(Extracted entries begins)

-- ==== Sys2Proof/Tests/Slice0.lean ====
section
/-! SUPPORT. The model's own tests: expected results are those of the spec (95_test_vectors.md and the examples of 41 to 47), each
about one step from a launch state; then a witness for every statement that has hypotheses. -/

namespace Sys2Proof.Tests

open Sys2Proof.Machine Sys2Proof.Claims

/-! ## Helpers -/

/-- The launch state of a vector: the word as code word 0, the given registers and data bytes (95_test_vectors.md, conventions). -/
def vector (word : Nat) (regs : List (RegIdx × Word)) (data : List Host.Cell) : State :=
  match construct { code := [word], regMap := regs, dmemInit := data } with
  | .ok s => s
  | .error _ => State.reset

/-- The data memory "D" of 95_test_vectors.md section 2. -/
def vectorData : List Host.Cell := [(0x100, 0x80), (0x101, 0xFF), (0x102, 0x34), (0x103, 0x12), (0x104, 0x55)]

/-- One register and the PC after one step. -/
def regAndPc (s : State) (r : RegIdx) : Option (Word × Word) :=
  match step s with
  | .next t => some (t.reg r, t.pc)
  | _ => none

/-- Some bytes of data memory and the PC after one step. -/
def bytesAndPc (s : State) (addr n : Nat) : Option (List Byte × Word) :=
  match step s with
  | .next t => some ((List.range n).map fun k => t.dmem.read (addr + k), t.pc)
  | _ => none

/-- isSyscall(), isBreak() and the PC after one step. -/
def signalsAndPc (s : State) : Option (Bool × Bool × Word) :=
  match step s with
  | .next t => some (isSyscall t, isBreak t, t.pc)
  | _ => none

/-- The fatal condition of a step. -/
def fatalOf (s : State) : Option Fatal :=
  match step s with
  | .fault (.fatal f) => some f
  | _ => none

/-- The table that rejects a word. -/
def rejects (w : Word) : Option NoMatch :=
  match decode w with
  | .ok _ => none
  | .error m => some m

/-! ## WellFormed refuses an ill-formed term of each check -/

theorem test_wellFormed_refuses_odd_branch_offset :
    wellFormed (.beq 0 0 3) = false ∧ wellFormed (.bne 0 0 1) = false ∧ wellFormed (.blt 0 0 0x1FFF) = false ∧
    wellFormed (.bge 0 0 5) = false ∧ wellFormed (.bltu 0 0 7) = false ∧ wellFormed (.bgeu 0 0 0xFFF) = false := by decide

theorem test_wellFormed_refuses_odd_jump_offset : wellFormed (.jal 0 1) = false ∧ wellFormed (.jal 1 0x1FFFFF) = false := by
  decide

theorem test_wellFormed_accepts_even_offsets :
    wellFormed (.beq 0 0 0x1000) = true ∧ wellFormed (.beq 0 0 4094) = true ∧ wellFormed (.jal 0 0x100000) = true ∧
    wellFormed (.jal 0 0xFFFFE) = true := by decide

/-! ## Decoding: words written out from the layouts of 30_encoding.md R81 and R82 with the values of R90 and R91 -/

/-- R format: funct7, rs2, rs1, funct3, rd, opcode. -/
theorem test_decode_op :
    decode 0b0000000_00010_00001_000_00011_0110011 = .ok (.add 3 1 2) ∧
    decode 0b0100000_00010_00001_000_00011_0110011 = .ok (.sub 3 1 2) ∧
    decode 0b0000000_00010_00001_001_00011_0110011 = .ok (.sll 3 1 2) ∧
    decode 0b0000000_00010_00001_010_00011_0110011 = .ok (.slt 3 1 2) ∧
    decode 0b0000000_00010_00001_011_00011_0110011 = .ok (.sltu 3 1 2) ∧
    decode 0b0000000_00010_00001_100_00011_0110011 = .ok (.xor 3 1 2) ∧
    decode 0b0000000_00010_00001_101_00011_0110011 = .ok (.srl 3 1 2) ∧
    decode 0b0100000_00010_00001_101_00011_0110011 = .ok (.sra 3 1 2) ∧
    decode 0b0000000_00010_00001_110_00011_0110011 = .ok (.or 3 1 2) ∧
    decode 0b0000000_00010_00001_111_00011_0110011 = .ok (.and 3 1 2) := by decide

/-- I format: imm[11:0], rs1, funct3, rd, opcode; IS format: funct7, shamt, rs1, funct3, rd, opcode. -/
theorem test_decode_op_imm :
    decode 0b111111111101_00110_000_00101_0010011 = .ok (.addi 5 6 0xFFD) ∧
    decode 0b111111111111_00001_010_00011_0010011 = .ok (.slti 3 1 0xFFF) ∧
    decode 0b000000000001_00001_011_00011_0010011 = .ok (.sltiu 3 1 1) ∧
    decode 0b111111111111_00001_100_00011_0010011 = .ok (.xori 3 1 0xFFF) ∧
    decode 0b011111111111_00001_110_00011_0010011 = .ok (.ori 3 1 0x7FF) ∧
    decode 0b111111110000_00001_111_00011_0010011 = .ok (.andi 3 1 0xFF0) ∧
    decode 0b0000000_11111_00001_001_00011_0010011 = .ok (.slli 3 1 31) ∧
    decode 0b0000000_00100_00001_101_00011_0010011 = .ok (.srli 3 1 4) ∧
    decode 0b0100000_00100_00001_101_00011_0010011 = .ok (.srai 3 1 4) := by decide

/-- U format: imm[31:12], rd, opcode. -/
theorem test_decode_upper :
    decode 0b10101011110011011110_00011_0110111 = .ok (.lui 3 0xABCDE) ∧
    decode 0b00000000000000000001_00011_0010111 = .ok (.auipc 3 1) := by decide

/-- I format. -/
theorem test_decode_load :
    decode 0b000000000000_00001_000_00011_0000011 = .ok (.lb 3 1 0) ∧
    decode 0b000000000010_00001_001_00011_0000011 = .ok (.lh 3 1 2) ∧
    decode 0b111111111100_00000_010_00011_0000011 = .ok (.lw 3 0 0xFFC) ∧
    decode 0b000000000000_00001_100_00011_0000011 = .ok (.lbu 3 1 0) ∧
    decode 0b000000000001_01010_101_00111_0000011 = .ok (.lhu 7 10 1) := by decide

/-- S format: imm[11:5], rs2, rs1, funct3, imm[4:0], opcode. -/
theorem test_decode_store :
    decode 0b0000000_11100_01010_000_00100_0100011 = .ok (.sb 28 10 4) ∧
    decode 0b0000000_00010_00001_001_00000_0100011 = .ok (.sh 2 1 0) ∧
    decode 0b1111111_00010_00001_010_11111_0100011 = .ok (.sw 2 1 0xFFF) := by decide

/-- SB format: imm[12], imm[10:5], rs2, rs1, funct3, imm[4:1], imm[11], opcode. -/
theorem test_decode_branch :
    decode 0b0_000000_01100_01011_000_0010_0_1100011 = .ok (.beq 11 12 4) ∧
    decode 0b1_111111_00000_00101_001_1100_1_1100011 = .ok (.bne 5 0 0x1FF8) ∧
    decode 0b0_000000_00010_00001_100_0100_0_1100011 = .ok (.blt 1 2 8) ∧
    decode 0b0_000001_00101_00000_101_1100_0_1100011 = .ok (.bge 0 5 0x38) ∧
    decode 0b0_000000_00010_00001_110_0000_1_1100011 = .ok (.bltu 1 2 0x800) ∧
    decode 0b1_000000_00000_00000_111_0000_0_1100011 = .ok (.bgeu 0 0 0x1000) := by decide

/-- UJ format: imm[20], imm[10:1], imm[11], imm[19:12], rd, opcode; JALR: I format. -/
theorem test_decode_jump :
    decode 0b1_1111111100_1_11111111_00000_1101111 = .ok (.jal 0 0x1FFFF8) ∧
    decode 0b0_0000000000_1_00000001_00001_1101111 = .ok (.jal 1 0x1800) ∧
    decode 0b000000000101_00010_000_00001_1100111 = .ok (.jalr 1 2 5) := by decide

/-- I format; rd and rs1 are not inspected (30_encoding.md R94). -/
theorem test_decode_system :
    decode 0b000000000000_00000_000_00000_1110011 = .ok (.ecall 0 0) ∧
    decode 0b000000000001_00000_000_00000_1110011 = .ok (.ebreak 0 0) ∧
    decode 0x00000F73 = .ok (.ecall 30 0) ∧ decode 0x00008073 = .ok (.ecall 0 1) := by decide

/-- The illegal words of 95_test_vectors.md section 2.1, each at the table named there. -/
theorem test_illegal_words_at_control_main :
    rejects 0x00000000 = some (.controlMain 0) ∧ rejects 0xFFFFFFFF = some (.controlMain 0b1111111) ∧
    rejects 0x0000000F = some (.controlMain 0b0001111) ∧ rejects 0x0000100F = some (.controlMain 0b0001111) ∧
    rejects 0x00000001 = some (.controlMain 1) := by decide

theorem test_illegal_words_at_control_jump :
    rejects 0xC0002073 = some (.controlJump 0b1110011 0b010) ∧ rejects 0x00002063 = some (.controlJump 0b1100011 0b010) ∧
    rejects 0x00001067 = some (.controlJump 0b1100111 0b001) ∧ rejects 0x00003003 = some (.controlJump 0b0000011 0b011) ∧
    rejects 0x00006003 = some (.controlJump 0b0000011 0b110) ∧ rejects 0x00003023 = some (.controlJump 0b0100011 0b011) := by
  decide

(Extracted entries ends)
(Extracted entries begins)

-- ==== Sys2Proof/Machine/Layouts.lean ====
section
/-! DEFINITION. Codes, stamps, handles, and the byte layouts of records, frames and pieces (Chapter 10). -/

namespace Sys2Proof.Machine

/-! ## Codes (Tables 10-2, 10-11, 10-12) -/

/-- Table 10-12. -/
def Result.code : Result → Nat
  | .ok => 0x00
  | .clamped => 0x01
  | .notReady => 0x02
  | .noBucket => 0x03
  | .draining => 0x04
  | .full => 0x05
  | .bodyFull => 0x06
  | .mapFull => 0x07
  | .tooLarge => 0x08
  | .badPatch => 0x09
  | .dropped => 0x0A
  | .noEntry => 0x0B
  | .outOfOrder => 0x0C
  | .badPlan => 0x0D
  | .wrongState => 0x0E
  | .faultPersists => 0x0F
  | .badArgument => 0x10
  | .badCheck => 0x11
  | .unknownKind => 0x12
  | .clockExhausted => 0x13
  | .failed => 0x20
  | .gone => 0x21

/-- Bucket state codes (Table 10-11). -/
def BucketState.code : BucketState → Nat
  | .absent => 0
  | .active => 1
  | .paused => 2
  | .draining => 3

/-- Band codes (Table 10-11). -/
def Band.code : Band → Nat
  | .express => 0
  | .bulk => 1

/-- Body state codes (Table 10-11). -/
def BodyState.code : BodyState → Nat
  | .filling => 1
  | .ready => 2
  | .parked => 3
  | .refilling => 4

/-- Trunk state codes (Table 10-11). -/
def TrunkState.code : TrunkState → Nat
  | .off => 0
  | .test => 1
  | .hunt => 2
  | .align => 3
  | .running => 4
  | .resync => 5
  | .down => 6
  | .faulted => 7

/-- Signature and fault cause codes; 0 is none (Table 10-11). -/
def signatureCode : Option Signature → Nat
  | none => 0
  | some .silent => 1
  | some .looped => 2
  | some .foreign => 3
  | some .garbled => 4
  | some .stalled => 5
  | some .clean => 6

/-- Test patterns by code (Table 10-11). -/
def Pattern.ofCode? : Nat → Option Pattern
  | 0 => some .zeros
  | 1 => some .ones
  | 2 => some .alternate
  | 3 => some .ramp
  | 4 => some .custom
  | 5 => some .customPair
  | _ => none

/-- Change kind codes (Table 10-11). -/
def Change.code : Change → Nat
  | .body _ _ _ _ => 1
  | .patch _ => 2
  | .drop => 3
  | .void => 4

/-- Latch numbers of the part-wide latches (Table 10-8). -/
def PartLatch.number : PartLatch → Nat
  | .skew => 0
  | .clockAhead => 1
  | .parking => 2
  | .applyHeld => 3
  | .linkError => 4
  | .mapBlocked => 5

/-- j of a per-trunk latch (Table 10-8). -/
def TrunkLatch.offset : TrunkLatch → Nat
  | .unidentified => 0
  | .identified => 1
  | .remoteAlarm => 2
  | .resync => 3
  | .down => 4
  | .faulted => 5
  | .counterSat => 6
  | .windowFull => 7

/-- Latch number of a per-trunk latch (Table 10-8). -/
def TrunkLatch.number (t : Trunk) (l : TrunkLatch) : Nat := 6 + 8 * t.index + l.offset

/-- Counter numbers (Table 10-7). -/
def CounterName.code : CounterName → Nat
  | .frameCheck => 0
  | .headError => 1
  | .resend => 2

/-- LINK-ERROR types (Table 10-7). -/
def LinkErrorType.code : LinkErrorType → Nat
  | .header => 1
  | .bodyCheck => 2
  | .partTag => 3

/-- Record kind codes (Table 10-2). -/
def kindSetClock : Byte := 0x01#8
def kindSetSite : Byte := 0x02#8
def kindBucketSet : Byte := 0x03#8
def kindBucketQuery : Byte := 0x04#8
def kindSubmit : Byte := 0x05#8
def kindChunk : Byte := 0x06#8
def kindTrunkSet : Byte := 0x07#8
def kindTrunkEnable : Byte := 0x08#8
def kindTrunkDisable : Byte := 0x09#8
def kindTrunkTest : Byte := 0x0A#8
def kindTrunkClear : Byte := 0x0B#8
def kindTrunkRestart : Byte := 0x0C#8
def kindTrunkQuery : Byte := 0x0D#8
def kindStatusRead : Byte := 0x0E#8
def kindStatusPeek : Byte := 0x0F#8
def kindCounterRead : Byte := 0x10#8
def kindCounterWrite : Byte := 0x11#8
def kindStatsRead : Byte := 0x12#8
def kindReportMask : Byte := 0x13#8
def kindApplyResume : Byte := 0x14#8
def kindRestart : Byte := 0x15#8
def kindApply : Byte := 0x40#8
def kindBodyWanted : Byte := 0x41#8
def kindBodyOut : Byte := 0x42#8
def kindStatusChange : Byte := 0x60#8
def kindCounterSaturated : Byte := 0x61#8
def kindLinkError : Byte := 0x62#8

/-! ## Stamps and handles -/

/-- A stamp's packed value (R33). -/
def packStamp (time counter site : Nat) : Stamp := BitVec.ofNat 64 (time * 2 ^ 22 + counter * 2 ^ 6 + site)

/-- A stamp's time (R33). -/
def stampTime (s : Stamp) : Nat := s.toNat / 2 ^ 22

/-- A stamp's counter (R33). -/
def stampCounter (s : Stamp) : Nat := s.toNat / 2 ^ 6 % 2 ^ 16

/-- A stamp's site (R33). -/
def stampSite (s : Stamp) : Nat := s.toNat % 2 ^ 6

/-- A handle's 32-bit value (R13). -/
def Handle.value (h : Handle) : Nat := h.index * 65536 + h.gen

(Extracted entries ends)

Give only the lines from the one holding "-- ==== Sys2Proof/Tests/Slice0.lean" through the one holding "register and the PC after one step. -/", each restated exactly as it appears above.

Answer to this exercise
-- ==== Sys2Proof/Tests/Slice0.lean ====
section
/-! SUPPORT. The model's own tests: expected results are those of the spec (95_test_vectors.md and the examples of 41 to 47), each
about one step from a launch state; then a witness for every statement that has hypotheses. -/

namespace Sys2Proof.Tests

open Sys2Proof.Machine Sys2Proof.Claims

/-! ## Helpers -/

/-- The launch state of a vector: the word as code word 0, the given registers and data bytes (95_test_vectors.md, conventions). -/
def vector (word : Nat) (regs : List (RegIdx × Word)) (data : List Host.Cell) : State :=
  match construct { code := [word], regMap := regs, dmemInit := data } with
  | .ok s => s
  | .error _ => State.reset

/-- The data memory "D" of 95_test_vectors.md section 2. -/
def vectorData : List Host.Cell := [(0x100, 0x80), (0x101, 0xFF), (0x102, 0x34), (0x103, 0x12), (0x104, 0x55)]

/-- One register and the PC after one step. -/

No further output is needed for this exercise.